Let us pair two people \(a\) and \(b\) such that the first person \(a\) meets is \(b\) and vice versa (that is, Person \(i\) and \(i+1\) when they do actions of Type \(2\) and \(1\), respectively).
Then, we can prove that we can ignore the scenario where there are two consecutive people that are not paired. At this point, we can solve the problem with one-dimensional dynamic programming in \(O(N)\) time.

Below is the proof of the above fact.

In the figure below, the horizontal axis is the number line, and the vertical axis corresponds to time.
Green, red, purple, and yellow points and lines represent parts of the actions of People \(i - 1, i, i + 1, i + 2\), respectively.
Here, we assume both People \(i\) and \(i + 1\) are unpaired.
If Person \(i - 1\) is of Type \(1\), the green line represents their path after meeting Person \(i - 2\) and turning around. The yellow line represents the path of Person \(i + 2\) similarly, though it is horizontally flipped.

We have assumed that both People \(i\) and \(i + 1\) are unpaired, so we can see that the situation here requires the party to be held until the time at the blue point, as follows:

• If People \(i\) and \(i + 1\) are of Type \(1\) and \(1\), respectively: People \(i + 1\) and \(i + 2\) will meet at the blue point.
• If People \(i\) and \(i + 1\) are of Type \(1\) and \(2\), respectively: People \(i\) and \(i + 1\) will meet at the blue point.
• If People \(i\) and \(i + 1\) are of Type \(2\) and \(2\), respectively: People \(i - 1\) and \(i\) will meet at the blue point.

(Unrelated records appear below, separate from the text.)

-- ==== Sys2Proof/Machine/State.lean ====
section
/-! DEFINITION. The state of one Background Processor and of what it shares, as plain data (R20), the reasons a step can stop, and the state after reset (R43, R382). -/

namespace Sys2Proof.Machine

/-- The run state (R32, R353). -/
inductive RunState where
  | idle
  | running
deriving DecidableEq, Repr

/-- The outcome of a run that has ended (R341, R363). -/
inductive RunEnd where
  /-- `Exited(code)`: instruction 000 (R160). -/
  | exited (code : BitVec 6)
  /-- `Halted(RangeError)` (R343). -/
  | haltedRange
  /-- `Halted(FPError)` (R344). -/
  | haltedFp
deriving DecidableEq, Repr

/-- The Background Port Status register as the record of the fields the sources name; no layout is given but bits 21 and 22 (R30, R31, D9; log 24). -/
structure Bps where
  /-- The Exit Mode flag, set by 000. -/
  exitMode : Bool
  /-- The Idle Mode flag, set by 000 and by a halt. -/
  idleMode : Bool
  /-- The exit code, the `jk` of 000. -/
  exitCode : BitVec 6
  /-- Which semaphore flag is assigned to this processor (R28). -/
  semSelect : Reg
  /-- Set when this processor changes its flag from 0 to 1, cleared by its 007. -/
  semBit : Bool
  /-- Halt on memory range error is enabled (R31). -/
  rangeHaltEnable : Bool
  /-- The floating-point error signal and halt are enabled (R31, R208). -/
  fpEnable : Bool
  /-- The memory range error signal (R61, R342). -/
  rangeError : Bool
  /-- The floating-point error signal (R136, R344). -/
  fpError : Bool
deriving DecidableEq, Repr

/-- A Common Memory write that has issued and may not be complete: absolute word address and value (R40, R71). -/
structure PendingWrite where
  addr : Nat
  value : Word
deriving DecidableEq, Repr

/-- The register or vector element that a Common Memory read delivers to. -/
inductive LoadDest where
  | s (n : Reg)
  | v (n : Reg) (e : Elem)
deriving DecidableEq, Repr

/-- A Common Memory read that has issued and may not be complete: absolute word address and destination (R40, R71). Its destination already holds the value it delivers unless a later write to the address overtakes it (log 17). -/
structure PendingRead where
  addr : Nat
  dest : LoadDest
deriving DecidableEq, Repr

/-- The references of the Common Memory port that may not be complete, oldest first (R40). -/
structure Port where
  writes : List PendingWrite
  reads : List PendingRead
deriving DecidableEq, Repr

/-- A port with nothing outstanding: what R382 takes at a launch, and what 001 and a stop leave (R71, R73; log 30). -/
def Port.empty : Port := { writes := [], reads := [] }

/-- The state of the machine (R20 to R40). -/
structure State where
  /-- The Program Address register, a parcel address relative to BA (R24). -/
  p : Addr
  /-- The base address register (R25). -/
  ba : Addr
  /-- The limit address register (R26). -/
  la : Addr
  /-- The A registers (R21). -/
  areg : Vector Addr 8
  /-- The S registers (R22). -/
  sreg : Vector Word 8
  /-- The V registers (R23). -/
  vreg : Vector Vect 8
  /-- The Vector Length register; 0 means 64 (R37). -/
  vl : BitVec 6
  /-- The Vector Mask register; bit 63 - e belongs to element e (R36). -/
  vm : Word
  /-- The real-time clock as last read (R27, R356). -/
  rtc : Word
  /-- The Background Port Status register (R30). -/
  bps : Bps
  /-- Running or in idle mode (R32). -/
  run : RunState
  /-- The outcome of the last run, none while the processor has not stopped (R341). -/
  ended : Option RunEnd
  /-- Local Memory, word addresses 0 to 16383 (R33). -/
  lm : Memory
  /-- Common Memory, absolute word addresses (R34). -/
  cm : Memory
  /-- The Common Memory port (R40). -/
  port : Port
  /-- The Common Memory words stored to in this computation period, of which the instruction buffers may hold old copies (R38, R77). -/
  dirty : List Nat
  /-- The semaphore flags (R28). -/
  sem : Vector Bool 8
  /-- The Shared registers (R29). -/
  sr : Vector Addr 8
  /-- The machine and spec parameters, which nothing writes (R7, R384; log 7). -/
  params : Params
  /-- The MODEL's own counter from which free values are drawn (log 8). -/
  draws : Nat
deriving DecidableEq, Repr

/-- Why a run cannot go on although an instruction has a meaning. -/
inductive Fault where
  /-- A Local Memory address of 16384 or more under `LM_ADDR_MODE` = `fault` (R66, D5). Raised by the Local Memory references; safe, the model stops where the hardware goes on. -/
  | localMemoryAddress
  /-- An absolute address inside the field at or above `CM_WORDS`, where there is no storage (R52, R62). Raised by Common Memory references and instruction fetch; safe, launch premise P1 excludes it. -/
  | beyondInstalledMemory
deriving DecidableEq, Repr

/-- Why the spec gives an instruction or a run no meaning. -/
inductive Refusal where
  /-- An instruction the model does not treat yet. Raised by `exec` alone; safe. -/
  | notModelled (mnemonic : String)
  /-- 035 with k of 4 or more, 106 or 164 with k of 2 or more (R98, R208, R258, R318). Raised by their meanings; safe, no effect is claimed. -/
  | undescribedSubcode
  /-- 134, 136 or 137 with j of 2 or more on a machine with Shared registers (R286, D25). Raised by their meanings; safe. -/
  | sharedRegisterNumber
  /-- A fetch of a word stored to in the same computation period (R77, R363, D8). Raised by `step`; safe. -/
  | selfModifiedCode
  /-- A vector instruction whose destination is one of its sources, under `V_SRC_EQ_DST` = `refuse` (R291, D12). Raised by the vector meanings; safe. -/
  | vectorOverlap
deriving DecidableEq, Repr

/-- What a meaning answers. -/
abbrev Result := Host.Outcome State Fault Refusal

/-- The status register after reset: idle (R381), every other field 0 (log 1, DESIGN CHOICE). -/
def Bps.reset : Bps :=
  { exitMode := false, idleMode := true, exitCode := 0, semSelect := 0, semBit := false,
    rangeHaltEnable := false, fpEnable := false, rangeError := false, fpError := false }

/-- The machine after deadstart: idle (R381); every register the spec gives no value is 0 (R43; log 1, DESIGN CHOICE), and no word of either memory is listed (log 3, DESIGN CHOICE). That the port is empty, no read outstanding and no word counted as stored to is the model's too (log 59, DESIGN CHOICE): after deadstart R382 calls the quadrant buffers, the reservation flags and the instruction buffers unspecified. -/
def State.reset : State :=
  { p := 0, ba := 0, la := 0,
    areg := Vector.replicate 8 0, sreg := Vector.replicate 8 0, vreg := Vector.replicate 8 (Vector.replicate 64 0),
    vl := 0, vm := 0, rtc := 0, bps := Bps.reset, run := .idle, ended := none,
    lm := [], cm := [], port := Port.empty, dirty := [],
    sem := Vector.replicate 8 false, sr := Vector.replicate 8 0,
    params := Params.default, draws := 0 }

end Sys2Proof.Machine
end

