/-- 071 and 073 write one word for each element in force that is in the field (R60, R61, R63, R64, R70, R71, R77, R227, R229, R234; derived). With the halt disabled or every element in the field, and no element where storage is not installed: the elements of V[i] in the field wait, in order, for the words at BA + A[j] + e*A[k] (071) or BA + A[k] + low 32 bits of V[j][e] (073), or under CM_PROGRAM_ORDER (log 19) each such word holds one of the values; the words stored to are those of before and these (log 22); an element out of the field is dropped and signalled; registers change only where an outstanding read of a stored address is overtaken, and then receive an element stored to that address (the spec's weakest reading D6, log 17); everything else but P is as before. (With the halt enabled and an element out of the field: VectorReferenceOutOfFieldHalts.) -/
def Obligations.VectorStoresToCommonMemory : Prop :=
  Encodes 0o071 1 (fun i j k _ _ _ _ => .storeVStride i j k) ∧ Encodes 0o073 1 (fun i j k _ _ _ _ => .scatter i j k) ∧
  ∀ (s : State) (x : Instr) (i j k : Reg) (a : Elem → Addr),
    ((x = .storeVStride i j k ∧ ∀ e : Elem, a e = s.ba + (s.A j + BitVec.ofNat 32 e.val * s.A k)) ∨
      (x = .scatter i j k ∧ ∀ e : Elem, a e = s.ba + (s.A k + BitVec.ofNat 32 (s.V j e).toNat))) →
    (∀ e : Elem, e.val < s.vlen → InRange s (a e) → (a e).toNat < s.params.cmWords) →
    (s.bps.rangeHaltEnable = false ∨ ∀ e : Elem, e.val < s.vlen → InRange s (a e)) →
    Completes (exec x s) s
      (fun l => l = .p ∨ l = .dirty ∨
        (∃ e : Elem, e.val < s.vlen ∧ InRange s (a e) ∧ (l = .cm (a e).toNat ∨ AwaitingLoc s (a e).toNat l)) ∨
        (s.params.cmProgramOrder = true ∧ WaitingLoc s l) ∨
        (l = .rangeError ∧ ∃ e : Elem, e.val < s.vlen ∧ ¬ InRange s (a e)))
      (fun t => WroteWords s t
          ((s.elements.filter (fun e => s.inField (a e))).map (fun e => ((a e).toNat, s.V i e))) ∧
        (∀ b, b ∈ t.dirty ↔ b ∈ s.dirty ∨ ∃ e : Elem, e.val < s.vlen ∧ InRange s (a e) ∧ b = (a e).toNat) ∧
        (∀ e : Elem, e.val < s.vlen → ¬ InRange s (a e) → t.bps.rangeError = true) ∧
        (∀ n, t.S n = s.S n ∨ ∃ e : Elem, e.val < s.vlen ∧ InRange s (a e) ∧
          { addr := (a e).toNat, dest := .s n } ∈ s.port.reads ∧ t.S n = s.V i e) ∧
        (∀ n d, t.V n d = s.V n d ∨ ∃ e : Elem, e.val < s.vlen ∧ InRange s (a e) ∧
          { addr := (a e).toNat, dest := .v n d } ∈ s.port.reads ∧ t.V n d = s.V i e) ∧
        t.p = s.p + 1)

/-- With the halt enabled a vector reference with an element out of the field halts the processor (R63, R234, R342, R343, R347; derived). 070 to 073 with some element in force out of the field and the halt enabled (and no element where storage is not installed) answer a halted state: the range error signalled, the processor idle with outcome Halted(RangeError), the exit mode and code not written. (How much of the instruction is done, and P, are the model's, log 28 and log 29; nothing is said of them but that P is at the instruction or past it. That nothing is outstanding after the halt is D13, log 30, DEDUCED.) -/
def Obligations.VectorReferenceOutOfFieldHalts : Prop :=
  ∀ (s : State) (x : Instr) (i j k : Reg) (a : Elem → Addr),
    (((x = .loadVStride i j k ∨ x = .storeVStride i j k) ∧
        ∀ e : Elem, a e = s.ba + (s.A j + BitVec.ofNat 32 e.val * s.A k)) ∨
      (x = .gather i j k ∧ (i = j → s.params.vSrcEqDst ≠ .refuse) ∧
        ∀ e : Elem, a e = s.ba + (s.A k + BitVec.ofNat 32 (s.stream i j e).toNat)) ∨
      (x = .scatter i j k ∧ ∀ e : Elem, a e = s.ba + (s.A k + BitVec.ofNat 32 (s.V j e).toNat))) →
    (∀ e : Elem, e.val < s.vlen → InRange s (a e) → (a e).toNat < s.params.cmWords) →
    s.bps.rangeHaltEnable = true → (∃ e : Elem, e.val < s.vlen ∧ ¬ InRange s (a e)) →
    ∃ t, exec x s = .next t ∧ Stopped .haltedRange 1 s t ∧ t.bps.rangeError = true ∧
      t.bps.exitMode = s.bps.exitMode ∧ t.bps.exitCode = s.bps.exitCode

/-- 076, 077 and 135, and without Shared registers 134, 136 and 137, only move P (R232, R233, R283, R284, R285, R286, R287; derived). Whatever their designators, 076, 077 and 135 change nothing but P, which moves past the one parcel; so do 134, 136 and 137 on a machine without Shared registers. -/
def Obligations.PassesOnlyAdvance : Prop :=
  Encodes 0o076 1 (fun _ _ _ _ _ _ _ => .pass) ∧ Encodes 0o077 1 (fun _ _ _ _ _ _ _ => .pass077) ∧
  Encodes 0o135 1 (fun _ _ _ _ _ _ _ => .pass135) ∧
  ∀ (s : State) (i j k : Reg),
    Completes (exec .pass s) s (fun l => l = .p) (fun t => t.p = s.p + 1) ∧
    Completes (exec .pass077 s) s (fun l => l = .p) (fun t => t.p = s.p + 1) ∧
    Completes (exec .pass135 s) s (fun l => l = .p) (fun t => t.p = s.p + 1) ∧
    (s.params.hasSharedRegs = false →
      Completes (exec (.setShared j k) s) s (fun l => l = .p) (fun t => t.p = s.p + 1) ∧
      Completes (exec (.readShared i j) s) s (fun l => l = .p) (fun t => t.p = s.p + 1) ∧
      Completes (exec (.incShared i j) s) s (fun l => l = .p) (fun t => t.p = s.p + 1))

/-- With Shared registers 134 writes, 136 reads and 137 reads and increments SR[j] for j of 0 or 1 (R283, R285, R286, R287; derived). On a machine with Shared registers and j below 2: SR[j] receives A[k] (134); A[i] receives SR[j] (136); A[i] receives SR[j] and SR[j] its successor modulo 2^32 (137, the value before the increment being the spec's decision D25, log 44); nothing else but P changes. With j of 2 or more each is refused by name. -/
def Obligations.SharedRegistersAreReached : Prop :=
  Encodes 0o134 1 (fun _ j k _ _ _ _ => .setShared j k) ∧ Encodes 0o136 1 (fun i j _ _ _ _ _ => .readShared i j) ∧
  Encodes 0o137 1 (fun i j _ _ _ _ _ => .incShared i j) ∧
  ∀ (s : State) (i j k : Reg), s.params.hasSharedRegs = true →
    (j.val < 2 →
      Completes (exec (.setShared j k) s) s (fun l => l = .p ∨ l = .sr j)
        (fun t => t.sr.get j = s.A k ∧ t.p = s.p + 1) ∧
      WritesA (exec (.readShared i j) s) s i (s.sr.get j) 1 ∧
      Completes (exec (.incShared i j) s) s (fun l => l = .p ∨ l = .a i ∨ l = .sr j)
        (fun t => t.A i = s.sr.get j ∧ t.sr.get j = s.sr.get j + 1 ∧ t.p = s.p + 1)) ∧
    (2 ≤ j.val →
      exec (.setShared j k) s = .refused .sharedRegisterNumber ∧
      exec (.readShared i j) s = .refused .sharedRegisterNumber ∧
      exec (.incShared i j) s = .refused .sharedRegisterNumber)

/-- 100 to 105 write the bit-by-bit products, difference and sum and the 64-bit sum and difference (R250, R251, R252, R253, R254, R255; stated). For the codes 100 to 105, every bit of S[i] is the product, the product with the complement of S[k], the difference and the sum of the bits of S[j] and S[k], 103 with j = k being the copy of S[j]; 104 and 105 give the sum and difference modulo 2^64; nothing else but P changes. -/
def Obligations.ScalarLogicAndArithmetic : Prop :=
  Encodes 0o100 1 (fun i j k _ _ _ _ => .andS i j k) ∧ Encodes 0o101 1 (fun i j k _ _ _ _ => .andNotS i j k) ∧
  Encodes 0o102 1 (fun i j k _ _ _ _ => .xorS i j k) ∧
  Encodes 0o103 1 (fun i j k _ _ _ _ => if j = k then .copyS i j else .orS i j k) ∧
  Encodes 0o104 1 (fun i j k _ _ _ _ => .addS i j k) ∧ Encodes 0o105 1 (fun i j k _ _ _ _ => .subS i j k) ∧
  ∀ (s : State) (i j k : Reg),
    WritesS (exec (.andS i j k) s) s i (BitVec.ofFnLE fun b : Fin 64 => (s.S j).getLsbD b && (s.S k).getLsbD b) 1 ∧
    WritesS (exec (.andNotS i j k) s) s i (BitVec.ofFnLE fun b : Fin 64 => (s.S j).getLsbD b && !(s.S k).getLsbD b) 1 ∧
    WritesS (exec (.xorS i j k) s) s i (BitVec.ofFnLE fun b : Fin 64 => (s.S j).getLsbD b != (s.S k).getLsbD b) 1 ∧
    WritesS (exec (.orS i j k) s) s i (BitVec.ofFnLE fun b : Fin 64 => (s.S j).getLsbD b || (s.S k).getLsbD b) 1 ∧
    WritesS (exec (.copyS i j) s) s i (s.S j) 1 ∧
    WritesS (exec (.addS i j k) s) s i (BitVec.ofNat 64 ((s.S j).toNat + (s.S k).toNat)) 1 ∧
    WritesS (exec (.subS i j k) s) s i (BitVec.ofInt 64 ((s.S j).toInt - (s.S k).toInt)) 1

On the other hand, if we pair People \(i\) and \(i + 1\) here (that is, make them of Type \(2\) and \(1\), respectively), the situation here requires the party to be held until the time earlier than the blue point.
Thus, it is not disadvantageous for us to pair two consecutive people that are unpaired. By repeatedly pairing such people, we can reach a situation without disadvantage where there is at most one person between a pair and the next pair.